By analyzing existing cross correlation between Brookfield Business Partners and IRSA Inversiones Y, you can compare the effects of market volatilities on Brookfield Business and IRSA Inversiones and check how they will diversify away market risk if combined in the same portfolio for a given time horizon. You can also utilize pair trading strategies of matching a long position in Brookfield Business with a short position of IRSA Inversiones. Check out your portfolio center. Please also check ongoing floating volatility patterns of Brookfield Business and IRSA Inversiones.

Diversification Opportunities for Brookfield Business and IRSA Inversiones

-0.8
  Correlation Coefficient

Pay attention - limited upside

The 3 months correlation between Brookfield and IRSA is -0.8. Overlapping area represents the amount of risk that can be diversified away by holding Brookfield Business Partners and IRSA Inversiones Y in the same portfolio, assuming nothing else is changed. The correlation between historical prices or returns on IRSA Inversiones Y and Brookfield Business is a relative statistical measure of the degree to which these equity instruments tend to move together. The correlation coefficient measures the extent to which returns on Brookfield Business Partners are associated (or correlated) with IRSA Inversiones. Values of the correlation coefficient range from -1 to +1, where. The correlation of zero (0) is possible when the price movement of IRSA Inversiones Y has no effect on the direction of Brookfield Business i.e., Brookfield Business and IRSA Inversiones go up and down completely randomly.

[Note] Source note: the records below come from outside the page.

-- ==== Sys2Proof/Laws/Params.lean ====
section
/-! SUPPORT. Bit fields and parameter words: what is read after a word or a field is stored, and what is left alone. -/

namespace Sys2Proof.Machine

/-- A field of a word less than `2 ^ n` whose field is replaced is still less, when the field lies below bit `n`. -/
theorem setFld_lt {x lo wid v n : Nat} (hx : x < 2 ^ n) (h : lo + wid ≤ n) : setFld x lo wid v < 2 ^ n := by
  unfold setFld
  have h1 : x % 2 ^ lo < 2 ^ lo := Nat.mod_lt _ (by positivity)
  have h2 : v % 2 ^ wid < 2 ^ wid := Nat.mod_lt _ (by positivity)
  have h3 : x / 2 ^ (lo + wid) < 2 ^ (n - (lo + wid)) := by
    rw [Nat.div_lt_iff_lt_mul (by positivity), ← Nat.pow_add, Nat.sub_add_cancel h]; exact hx
  have e : (2 : Nat) ^ n = 2 ^ (n - (lo + wid)) * 2 ^ (lo + wid) := by rw [← Nat.pow_add, Nat.sub_add_cancel h]
  have e2 : (2 : Nat) ^ (lo + wid) = 2 ^ wid * 2 ^ lo := by rw [Nat.pow_add, Nat.mul_comm]
  have h4 : (v % 2 ^ wid) * 2 ^ lo + 2 ^ lo ≤ 2 ^ (lo + wid) := by
    rw [e2]; nlinarith [Nat.succ_le_of_lt h2, Nat.pos_of_ne_zero (n := 2 ^ lo) (by positivity)]
  have h5 : (x / 2 ^ (lo + wid)) * 2 ^ (lo + wid) + 2 ^ (lo + wid) ≤ 2 ^ n := by
    rw [e]; nlinarith [Nat.succ_le_of_lt h3, Nat.pos_of_ne_zero (n := 2 ^ (lo + wid)) (by positivity)]
  omega

/-- The low part of a replaced field, as one number. -/
theorem setFld_div (x lo wid v : Nat) : setFld x lo wid v / 2 ^ lo = v % 2 ^ wid + 2 ^ wid * (x / 2 ^ (lo + wid)) := by
  unfold setFld
  have h1 : x % 2 ^ lo < 2 ^ lo := Nat.mod_lt _ (by positivity)
  have e : x % 2 ^ lo + v % 2 ^ wid * 2 ^ lo + x / 2 ^ (lo + wid) * 2 ^ (lo + wid) =
      x % 2 ^ lo + (v % 2 ^ wid + 2 ^ wid * (x / 2 ^ (lo + wid))) * 2 ^ lo := by
    rw [Nat.pow_add]; ring
  rw [e, Nat.add_mul_div_right _ _ (by positivity), Nat.div_eq_of_lt h1, Nat.zero_add]

/-- The field that was replaced reads as the low bits of the value. -/
@[simp] theorem fld_setFld_same (x lo wid v : Nat) : fld (setFld x lo wid v) lo wid = v % 2 ^ wid := by
  unfold fld
  rw [setFld_div, Nat.add_mul_mod_self_left, Nat.mod_mod]

/-- A field below the replaced one is left alone. -/
theorem fld_setFld_below (x lo wid v l w : Nat) (h : l + w ≤ lo) : fld (setFld x lo wid v) l w = fld x l w := by
  unfold fld setFld
  obtain ⟨k, rfl⟩ := Nat.exists_eq_add_of_le h
  have e : x % 2 ^ (l + w + k) + v % 2 ^ wid * 2 ^ (l + w + k) + x / 2 ^ (l + w + k + wid) * 2 ^ (l + w + k + wid) =
      x % 2 ^ (l + w + k) + 2 ^ (l + w) * (v % 2 ^ wid * 2 ^ k + x / 2 ^ (l + w + k + wid) * 2 ^ (k + wid)) := by
    simp only [Nat.pow_add]; ring
  have key : ∀ y : Nat, y / 2 ^ l % 2 ^ w = y % 2 ^ (l + w) / 2 ^ l := by
    intro y; rw [Nat.pow_add, Nat.mod_mul_right_div_self]
  rw [key, key, e, Nat.add_mul_mod_self_left, Nat.mod_mod_of_dvd _ (Nat.pow_dvd_pow 2 (by omega))]

/-- A field above the replaced one is left alone. -/
theorem fld_setFld_above (x lo wid v l w : Nat) (h : lo + wid ≤ l) : fld (setFld x lo wid v) l w = fld x l w := by
  unfold fld
  obtain ⟨k, rfl⟩ := Nat.exists_eq_add_of_le h
  have e : setFld x lo wid v / 2 ^ (lo + wid) = x / 2 ^ (lo + wid) := by
    rw [Nat.pow_add, ← Nat.div_div_eq_div_mul, setFld_div, Nat.add_mul_div_left _ _ (by positivity),
      Nat.div_eq_of_lt (Nat.mod_lt _ (by positivity)), Nat.zero_add, Nat.pow_add]
  rw [Nat.pow_add, ← Nat.div_div_eq_div_mul, ← Nat.div_div_eq_div_mul, e]

/-- A bit is a field of one bit. -/
theorem bit_eq_fld (x n : Nat) : bit x n = (fld x n 1 == 1) := by simp [bit, fld]

/-- The word read after a word is stored. -/
@[simp] theorem State.p_setP_same (s : State) (a v : Nat) : (s.setP a v).p a = v % 2 ^ 32 := by
  unfold State.p State.setP paramPut
  dsimp only
  by_cases h : BitVec.ofNat 32 v = paramReset a
  · rw [if_pos h, Tbl.find_del_same]
    simp [← h]
  · rw [if_neg h, Tbl.find_set_same]
    simp

/-- Every other word is left alone. -/
theorem State.p_setP_other (s : State) {a b : Nat} (v : Nat) (h : b ≠ a) : (s.setP a v).p b = s.p b := by
  unfold State.p State.setP paramPut
  dsimp only
  split_ifs
  · rw [Tbl.find_del_other _ h]
  · rw [Tbl.find_set_other _ _ h]

/-- A parameter is a word of 32 bits. -/
theorem State.p_lt (s : State) (a : Nat) : s.p a < 2 ^ 32 := by
  unfold State.p
  split <;> exact BitVec.isLt _

theorem State.p_setPf_same (s : State) (a lo wid v : Nat) (h : lo + wid ≤ 32) :
    (s.setPf a lo wid v).p a = setFld (s.p a) lo wid v := by
  rw [State.setPf, State.p_setP_same, Nat.mod_eq_of_lt (setFld_lt (s.p_lt a) h)]

theorem State.p_setPf_other (s : State) {a b : Nat} (lo wid v : Nat) (h : b ≠ a) : (s.setPf a lo wid v).p b = s.p b :=
  s.p_setP_other _ h

/-- The field read after it is stored. -/
theorem State.pf_setPf_same (s : State) (a lo wid v : Nat) (h : lo + wid ≤ 32) :
    (s.setPf a lo wid v).pf a lo wid = v % 2 ^ wid := by
  rw [State.pf, s.p_setPf_same a lo wid v h, fld_setFld_same]

theorem State.pf_setPf_below (s : State) (a lo wid v l w : Nat) (h : lo + wid ≤ 32) (h' : l + w ≤ lo) :
    (s.setPf a lo wid v).pf a l w = s.pf a l w := by
  rw [State.pf, s.p_setPf_same a lo wid v h, fld_setFld_below _ _ _ _ _ _ h', State.pf]

theorem State.pf_setPf_above (s : State) (a lo wid v l w : Nat) (h : lo + wid ≤ 32) (h' : lo + wid ≤ l) :
    (s.setPf a lo wid v).pf a l w = s.pf a l w := by
  rw [State.pf, s.p_setPf_same a lo wid v h, fld_setFld_above _ _ _ _ _ _ h', State.pf]

theorem State.pf_setPf_other (s : State) {a b : Nat} (lo wid v l w : Nat) (h : b ≠ a) :
    (s.setPf a lo wid v).pf b l w = s.pf b l w := by
  rw [State.pf, s.p_setPf_other lo wid v h, State.pf]

/-- The bit read after it is stored. -/
theorem State.pb_setPb_same (s : State) (a lo : Nat) (b : Bool) (h : lo < 32) : (s.setPb a lo b).pb a lo = b := by
  have e := s.pf_setPf_same a lo 1 (b2n b) (by omega)
  rw [State.pb, bit_eq_fld]
  rw [State.pf] at e
  rw [State.setPb, e]
  cases b <;> rfl

/-- Every other bit of the word is left alone. -/
theorem State.pb_setPb_bit (s : State) (a : Nat) {lo l : Nat} (b : Bool) (h : lo < 32) (h' : l ≠ lo) :
    (s.setPb a lo b).pb a l = s.pb a l := by
  rw [State.pb, State.pb, bit_eq_fld, bit_eq_fld, State.setPb, s.p_setPf_same a lo 1 _ (by omega)]
  rcases Nat.lt_or_gt_of_ne h' with hl | hl
  · rw [fld_setFld_below _ _ _ _ _ _ (by omega)]
  · rw [fld_setFld_above _ _ _ _ _ _ (by omega)]

theorem State.pb_setPb_other (s : State) {a c : Nat} (lo l : Nat) (b : Bool) (h : c ≠ a) :
    (s.setPb a lo b).pb c l = s.pb c l := by
  rw [State.pb, State.setPb, s.p_setPf_other _ _ _ h, State.pb]

theorem State.p_setPb_other (s : State) {a c : Nat} (lo : Nat) (b : Bool) (h : c ≠ a) : (s.setPb a lo b).p c = s.p c :=
  s.p_setPf_other _ _ _ h

end Sys2Proof.Machine
end

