/-- Frames that a worker sends in a row leave everything but its SEQ and what is sent. -/
theorem State.each_wkSend (s : State) (w dir kind : Nat) (l : List (List Byte)) :
    (s.each l (fun t b => t.wkSend w dir kind b)).params = s.params ∧
    ((s.each l (fun t b => t.wkSend w dir kind b)).wk w).flare = (s.wk w).flare ∧
    ((s.each l (fun t b => t.wkSend w dir kind b)).wk w).raw = (s.wk w).raw ∧
    (∀ v, v ≠ w → (s.each l (fun t b => t.wkSend w dir kind b)).wk v = s.wk v) ∧
    (s.each l (fun t b => t.wkSend w dir kind b)).sent.worker.length = s.sent.worker.length + l.length := by
  refine ⟨State.each_keeps State.params l _ (fun t b => ?_) s, State.each_keeps (fun t => (t.wk w).flare) l _ (fun t b => ?_) s,
    State.each_keeps (fun t => (t.wk w).raw) l _ (fun t b => ?_) s,
    fun v hv => State.each_keeps (fun t => t.wk v) l _ (fun t b => (t.wkSend_sends w dir kind b).2.2.1 v hv) s, ?_⟩
  · rfl
  · rw [(t.wkSend_sends w dir kind b).2.1]
  · rw [(t.wkSend_sends w dir kind b).2.1]
  · induction l generalizing s with
    | nil => rfl
    | cons b l ih =>
      change ((s.wkSend w dir kind b).each l (fun t b => t.wkSend w dir kind b)).sent.worker.length = _
      rw [ih, (s.wkSend_sends w dir kind b).1, List.length_append, List.length_cons, List.length_cons,
        List.length_nil]
      omega

/-- Rows to carry make at least one frame (R449). -/
theorem captureFrames_ne_nil (per size record flags tick offset fuel a : Nat) {rows : List (List Nat)} (hrows : rows ≠ []) :
    0 < (captureFrames per size record flags tick offset (fuel + 1) a rows).length := by
  rw [captureFrames, if_neg (by simpa using hrows)]
  exact Nat.succ_pos _

theorem readCaptureRecord_gives_refused (hreach : FrameReaches s w h) :
    ((s.wk w).flare.st ≠ 3 → (s.wk w).raw = [] → Gives (.readCaptureRecord w h index) s (s.wkAck w 4 h.seq 0x0501 0)) ∧
    (((s.wk w).flare.st = 3 ∧ 20480 ≤ index) ∨ ((s.wk w).flare.st ≠ 3 ∧ (s.wk w).raw ≠ [] ∧ (s.wk w).raw.length ≤ index) →
      Gives (.readCaptureRecord w h index) s (s.wkAck w 4 h.seq 0x0103 0)) := by
  refine ⟨fun hst hraw => gives_of_read rfl hreach ?_, ?_⟩
  · exact (if_neg hst).trans (if_pos (by rw [hraw]; rfl))
  · rintro (⟨hst, hindex⟩ | ⟨hst, hraw, hindex⟩) <;> refine gives_of_read rfl hreach ?_
    · exact (if_pos hst).trans (if_pos hindex)
    · exact (if_neg hst).trans ((if_neg (by simpa using hraw)).trans (if_pos hindex))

Pair Corralation between Brookfield Business and IRSA Inversiones

Considering the 90-day investment horizon Brookfield Business Partners is expected to generate 0.75 times more return on investment than IRSA Inversiones. However, Brookfield Business Partners is 1.33 times less risky than IRSA Inversiones. It trades about 0.2 of its potential returns per unit of risk. IRSA Inversiones Y is currently generating about -0.09 per unit of risk. If you would invest  2,554  in Brookfield Business Partners on July 20, 2025 and sell it today you would earn a total of  902.00  from holding Brookfield Business Partners or generate 35.32% return on investment over 90 days.
Time Period3 Months [change]
DirectionMoves Against 
StrengthSignificant
Accuracy100.0%
ValuesDaily Returns

Brookfield Business Partners  vs.  IRSA Inversiones Y

 Performance 
       Timeline  
Brookfield Business 

Risk-Adjusted Performance

Good

 
Weak
 
Strong
Compared to the overall equity markets, risk-adjusted returns on investments in Brookfield Business Partners are ranked lower than 15 (%) of all global equities and portfolios over the last 90 days. In spite of comparatively weak fundamental drivers, Brookfield Business unveiled solid returns over the last few months and may actually be approaching a breakup point.
IRSA Inversiones Y 

Risk-Adjusted Performance

Weakest

 
Weak
 
Strong
Over the last 90 days IRSA Inversiones Y has generated negative risk-adjusted returns adding no value to investors with long positions. In spite of inconsistent performance in the last few months, the Stock's basic indicators remain comparatively stable which may send shares a bit higher in November 2025. The newest uproar may also be a sign of mid-term up-swing for the firm private investors.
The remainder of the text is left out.